-- ==== Sys2Proof/Laws/KeepsStartup.lean ====
section
/-! SUPPORT. What the operations of Machine/Startup.lean keep. -/

namespace Sys2Proof.Machine
open Sys2Proof

theorem Keeps.setOverflowMiB {s z : State} (hk : Keeps s z) (n : Nat) :
    Keeps s (Machine.modBuf (fun b => { b with overflowMiB := n }) z) := hk.modBuf (fun h => h)

theorem Keeps.setSlot {s z : State} (hk : Keeps s z) (i : Nat) (x : Slot) :
    Keeps s (Machine.setSlot i x z) := by
  unfold Machine.setSlot
  repeat' first
    | with_reducible assumption
    | (with_reducible apply Keeps.modBoot)
    | exact Keeps.plain hk rfl rfl rfl rfl rfl rfl rfl rfl rfl rfl rfl rfl rfl rfl rfl rfl rfl rfl

theorem Keeps.writeBcb {s z : State} (hk : Keeps s z) (slot : Nat) (flash : Bool) :
    Keeps s (Machine.writeBcb slot flash z) := by
  unfold Machine.writeBcb
  repeat' first
    | with_reducible assumption
    | (with_reducible apply Keeps.modBoot)
    | (with_reducible apply Keeps.ite)
    | (with_reducible apply Keeps.ite_fst)
    | (with_reducible apply Keeps.ite_snd)
    | exact Keeps.plain hk rfl rfl rfl rfl rfl rfl rfl rfl rfl rfl rfl rfl rfl rfl rfl rfl rfl rfl

theorem Keeps.recheckSlot {s z : State} (hk : Keeps s z) (i reason : Nat) :
    Keeps s (Machine.recheckSlot i reason z) := by
  unfold Machine.recheckSlot
  repeat' first
    | with_reducible assumption
    | (with_reducible apply Keeps.setSlot)
    | (with_reducible apply Keeps.ite)

theorem Keeps.appendLog {s z : State} (hk : Keeps s z) (kind seq : Nat) (digest : Bytes) :
    Keeps s (Machine.appendLog kind seq digest z) := by
  unfold Machine.appendLog
  repeat' first
    | with_reducible assumption
    | (with_reducible apply Keeps.modBoot)
    | (with_reducible apply Keeps.ite)
    | exact Keeps.plain hk rfl rfl rfl rfl rfl rfl rfl rfl rfl rfl rfl rfl rfl rfl rfl rfl rfl rfl

theorem Keeps.logImage {s z : State} (hk : Keeps s z) (h : ImgHdr) :
    Keeps s (Machine.logImage h z) := by
  unfold Machine.logImage
  repeat' first
    | with_reducible assumption
    | (with_reducible apply Keeps.appendLog)
    | (with_reducible refine Keeps.forEach _ (fun _ _ _ => ?_) ?_)

theorem Keeps.logSelfTest {s z : State} (hk : Keeps s z) :
    Keeps s (Machine.logSelfTest z) := by
  unfold Machine.logSelfTest
  repeat' first
    | with_reducible assumption
    | (with_reducible apply Keeps.appendLog)

theorem Keeps.testResult {s z : State} (hk : Keeps s z) (die sig : Nat) :
    Keeps s (Machine.testResult die sig z) := by
  unfold Machine.testResult
  repeat' first
    | with_reducible assumption
    | (with_reducible apply Keeps.raise)
    | (with_reducible apply Keeps.modTest)
    | (with_reducible apply Keeps.ite)
    | exact Keeps.plain hk rfl rfl rfl rfl rfl rfl rfl rfl rfl rfl rfl rfl rfl rfl rfl rfl rfl rfl

theorem canonical_deviceReset (z : State) : Canonical (Machine.deviceReset z) := by
  unfold Canonical MailboxForm DictForm TablesForm FlowForm BufForm SchedForm EndpointForm PoldersForm CipherForm
    SiphonForm JournalForm EventsForm
  repeat' apply And.intro
  all_goals rfl

theorem Keeps.deviceReset {s z : State} (hk : Keeps s z) : Keeps s (Machine.deviceReset z) :=
  hk.trans ⟨rfl, le_refl _, ⟨[], (List.append_nil _).symm⟩, fun _ => canonical_deviceReset z⟩

theorem Keeps.loadStore {s z : State} (hk : Keeps s z) :
    Keeps s (Machine.loadStore z) := by
  unfold Machine.loadStore
  repeat' first
    | with_reducible assumption
    | (with_reducible apply Keeps.raise)
    | (with_reducible apply Keeps.appendLog)
    | ((with_reducible refine Keeps.modDict ?_ ?_) <;> [skip; (generalize State.dict _ = b; exact fun h => h)])
    | ((with_reducible refine Keeps.modDict ?_ ?_) <;> [skip; (intro h; unfold DictForm at h ⊢; simp_all [Tab.wf_set, Tab.wf_upd, Tab.wf_filter, Tab.wf_ite])])
    | split
    | exact Keeps.plain hk rfl rfl rfl rfl rfl rfl rfl rfl rfl rfl rfl rfl rfl rfl rfl rfl rfl rfl
    | dsimp only

theorem Keeps.setKeysAside {s z : State} (hk : Keeps s z) :
    Keeps s (Machine.setKeysAside z) := by
  unfold Machine.setKeysAside
  repeat' first
    | with_reducible assumption
    | (with_reducible apply Keeps.modBoot)
    | exact Keeps.plain hk rfl rfl rfl rfl rfl rfl rfl rfl rfl rfl rfl rfl rfl rfl rfl rfl rfl rfl

theorem Keeps.loadEpoch {s z : State} (hk : Keeps s z) (flash : Bool) :
    Keeps s (Machine.loadEpoch flash z) := by
  unfold Machine.loadEpoch
  repeat' first
    | with_reducible assumption
    | (with_reducible apply Keeps.raise)
    | (with_reducible apply Keeps.setKeysAside)
    | ((with_reducible refine Keeps.modDict ?_ ?_) <;> [skip; (generalize State.dict _ = b; exact fun h => h)])
    | (with_reducible apply Keeps.modBoot)
    | ((with_reducible refine Keeps.modDict ?_ ?_) <;> [skip; (intro h; unfold DictForm at h ⊢; simp_all [Tab.wf_set, Tab.wf_upd, Tab.wf_filter, Tab.wf_ite])])
    | ((with_reducible refine Keeps.modDict ?_ ?_) <;> [skip; (intro h; unfold DictForm at h ⊢; split <;> simp_all [Tab.wf_set, Tab.wf_upd, Tab.wf_filter, Tab.wf_ite])])
    | (with_reducible apply Keeps.ite)
    | (with_reducible apply Keeps.ite_fst)
    | (with_reducible apply Keeps.ite_snd)
    | split
    | exact Keeps.plain hk rfl rfl rfl rfl rfl rfl rfl rfl rfl rfl rfl rfl rfl rfl rfl rfl rfl rfl
    | dsimp only

theorem Keeps.loadSessions {s z : State} (hk : Keeps s z) :
    Keeps s (Machine.loadSessions z) := by
  unfold Machine.loadSessions
  repeat' first
    | with_reducible assumption
    | (with_reducible apply Keeps.setSession)
    | (with_reducible apply Keeps.loadSessionKey)
    | (with_reducible apply Keeps.setSession)
    | (with_reducible refine Keeps.forEach _ (fun _ _ _ => ?_) ?_)
    | (with_reducible apply Keeps.ite)

theorem Keeps.startTest {s z : State} (hk : Keeps s z) (sigs : List Nat) :
    Keeps s (Machine.startTest sigs z) := by
  unfold Machine.startTest
  repeat' first
    | with_reducible assumption
    | (with_reducible apply Keeps.logSelfTest)
    | (with_reducible apply Keeps.testResult)
    | (with_reducible apply Keeps.drawNat)
    | (with_reducible apply Keeps.modBoot)
    | (with_reducible refine Keeps.forEach _ (fun _ _ _ => ?_) ?_)
    | (with_reducible apply Keeps.ite)
    | (with_reducible apply Keeps.ite_fst)
    | (with_reducible apply Keeps.ite_snd)
    | split
    | exact Keeps.plain hk rfl rfl rfl rfl rfl rfl rfl rfl rfl rfl rfl rfl rfl rfl rfl rfl rfl rfl
    | dsimp only

theorem Keeps.startFrom {s z : State} (hk : Keeps s z) (t slot : Nat) (flash : Bool) :
    Keeps s (Machine.startFrom t slot flash z) := by
  unfold Machine.startFrom
  repeat' first
    | with_reducible assumption
    | (with_reducible apply Keeps.setOverflowMiB)
    | (with_reducible apply Keeps.loadPolders)
    | (with_reducible apply Keeps.appendLog)
    | (with_reducible apply Keeps.logImage)
    | (with_reducible apply Keeps.loadStore)
    | (with_reducible apply Keeps.loadEpoch)
    | (with_reducible apply Keeps.loadSessions)
    | (with_reducible apply Keeps.startTest)
    | (with_reducible apply Keeps.modBoot)
    | ((with_reducible refine Keeps.modBuf ?_ ?_) <;> [skip; (generalize State.buf _ = b; exact fun h => h)])
    | ((with_reducible refine Keeps.modBuf ?_ ?_) <;> [skip; (intro h; unfold BufForm at h ⊢; simp_all [Tab.wf_set, Tab.wf_upd, Tab.wf_filter, Tab.wf_ite])])
    | exact Keeps.plain hk rfl rfl rfl rfl rfl rfl rfl rfl rfl rfl rfl rfl rfl rfl rfl rfl rfl rfl

theorem Keeps.deviceStart {s z : State} (hk : Keeps s z) (t : Nat) (flash : Bool) :
    Keeps s (Machine.deviceStart t flash z) := by
  unfold Machine.deviceStart
  repeat' first
    | with_reducible assumption
    | (with_reducible apply Keeps.raise)
    | (with_reducible apply Keeps.appendLog)
    | (with_reducible apply Keeps.deviceReset)
    | (with_reducible apply Keeps.startFrom)
    | (with_reducible apply Keeps.modBoot)
    | ((with_reducible refine Keeps.modTables ?_ ?_) <;> [skip; (generalize State.tables _ = b; exact fun h => h)])
    | ((with_reducible refine Keeps.modEp ?_ ?_) <;> [skip; (generalize State.ep _ = b; exact fun h => h)])
    | (with_reducible apply Keeps.modBoard)
    | ((with_reducible refine Keeps.modTables ?_ ?_) <;> [skip; (intro h; unfold TablesForm at h ⊢; simp_all [Tab.wf_set, Tab.wf_upd, Tab.wf_filter, Tab.wf_ite])])
    | ((with_reducible refine Keeps.modEp ?_ ?_) <;> [skip; (intro h; unfold EndpointForm at h ⊢; simp_all [Tab.wf_set, Tab.wf_upd, Tab.wf_filter, Tab.wf_ite])])
    | ((with_reducible refine Keeps.modTables ?_ ?_) <;> [skip; (intro h; unfold TablesForm at h ⊢; split <;> simp_all [Tab.wf_set, Tab.wf_upd, Tab.wf_filter, Tab.wf_ite])])
    | ((with_reducible refine Keeps.modEp ?_ ?_) <;> [skip; (intro h; unfold EndpointForm at h ⊢; split <;> simp_all [Tab.wf_set, Tab.wf_upd, Tab.wf_filter, Tab.wf_ite])])
    | (with_reducible apply Keeps.ite)
    | exact Keeps.plain hk rfl rfl rfl rfl rfl rfl rfl rfl rfl rfl rfl rfl rfl rfl rfl rfl rfl rfl

theorem Keeps.coldStart {s z : State} (hk : Keeps s z) (t : Nat) (sigs : List Nat) (flash : Bool) :
    Keeps s (Machine.coldStart t sigs flash z) := by
  unfold Machine.coldStart
  repeat' first
    | with_reducible assumption
    | (with_reducible apply Keeps.deviceStart)
    | (with_reducible apply Keeps.modBoard)
    | (with_reducible apply Keeps.ite)
    | exact Keeps.plain hk rfl rfl rfl rfl rfl rfl rfl rfl rfl rfl rfl rfl rfl rfl rfl rfl rfl rfl

theorem Keeps.ddr4TrainingDone {s z : State} (hk : Keeps s z) (md : Nat) :
    Keeps s (Machine.ddr4TrainingDone md z) := by
  unfold Machine.ddr4TrainingDone
  repeat' first
    | with_reducible assumption
    | (with_reducible apply Keeps.modBoot)
    | (with_reducible apply Keeps.ite)
    | exact Keeps.plain hk rfl rfl rfl rfl rfl rfl rfl rfl rfl rfl rfl rfl rfl rfl rfl rfl rfl rfl

theorem Keeps.pf0Ready {s z : State} (hk : Keeps s z) :
    Keeps s (Machine.pf0Ready z) := by
  unfold Machine.pf0Ready
  repeat' first
    | with_reducible assumption
    | (with_reducible apply Keeps.setFunc)
    | (with_reducible apply Keeps.setFunc)
    | (with_reducible apply Keeps.ite)

theorem Keeps.logObject {s z : State} (hk : Keeps s z) (o : Origin) :
    Keeps s (Machine.logObject o z) := by
  unfold Machine.logObject
  repeat' first
    | with_reducible assumption
    | (with_reducible apply Keeps.dikeLog)
    | (with_reducible refine Keeps.forEach _ (fun _ _ _ => ?_) ?_)
    | split
    | dsimp only

theorem Keeps.fieldInService {s z : State} (hk : Keeps s z) :
    Keeps s (Machine.fieldInService z) := by
  unfold Machine.fieldInService
  repeat' first
    | with_reducible assumption
    | (with_reducible apply Keeps.lowCheckAll)
    | (with_reducible apply Keeps.gatesAtStart)
    | (with_reducible apply Keeps.portAdminChanged)
    | (with_reducible apply Keeps.logObject)
    | ((with_reducible refine Keeps.modDict ?_ ?_) <;> [skip; (generalize State.dict _ = b; exact fun h => h)])
    | (with_reducible apply Keeps.modBoot)
    | (with_reducible refine Keeps.forEach _ (fun _ _ _ => ?_) ?_)
    | ((with_reducible refine Keeps.modDict ?_ ?_) <;> [skip; (intro h; unfold DictForm at h ⊢; simp_all [Tab.wf_set, Tab.wf_upd, Tab.wf_filter, Tab.wf_ite])])
    | ((with_reducible refine Keeps.modDict ?_ ?_) <;> [skip; (intro h; unfold DictForm at h ⊢; split <;> simp_all [Tab.wf_set, Tab.wf_upd, Tab.wf_filter, Tab.wf_ite])])
    | (with_reducible apply Keeps.ite)
    | (with_reducible apply Keeps.ite_fst)
    | (with_reducible apply Keeps.ite_snd)
    | exact Keeps.plain hk rfl rfl rfl rfl rfl rfl rfl rfl rfl rfl rfl rfl rfl rfl rfl rfl rfl rfl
■ ■ ■
- **Assigned task**
From the records above, return each line that includes "startTest".

- **Result of the task**
theorem Keeps.startTest {s z : State} (hk : Keeps s z) (sigs : List Nat) :
    Keeps s (Machine.startTest sigs z) := by
  unfold Machine.startTest
    | (with_reducible apply Keeps.startTest)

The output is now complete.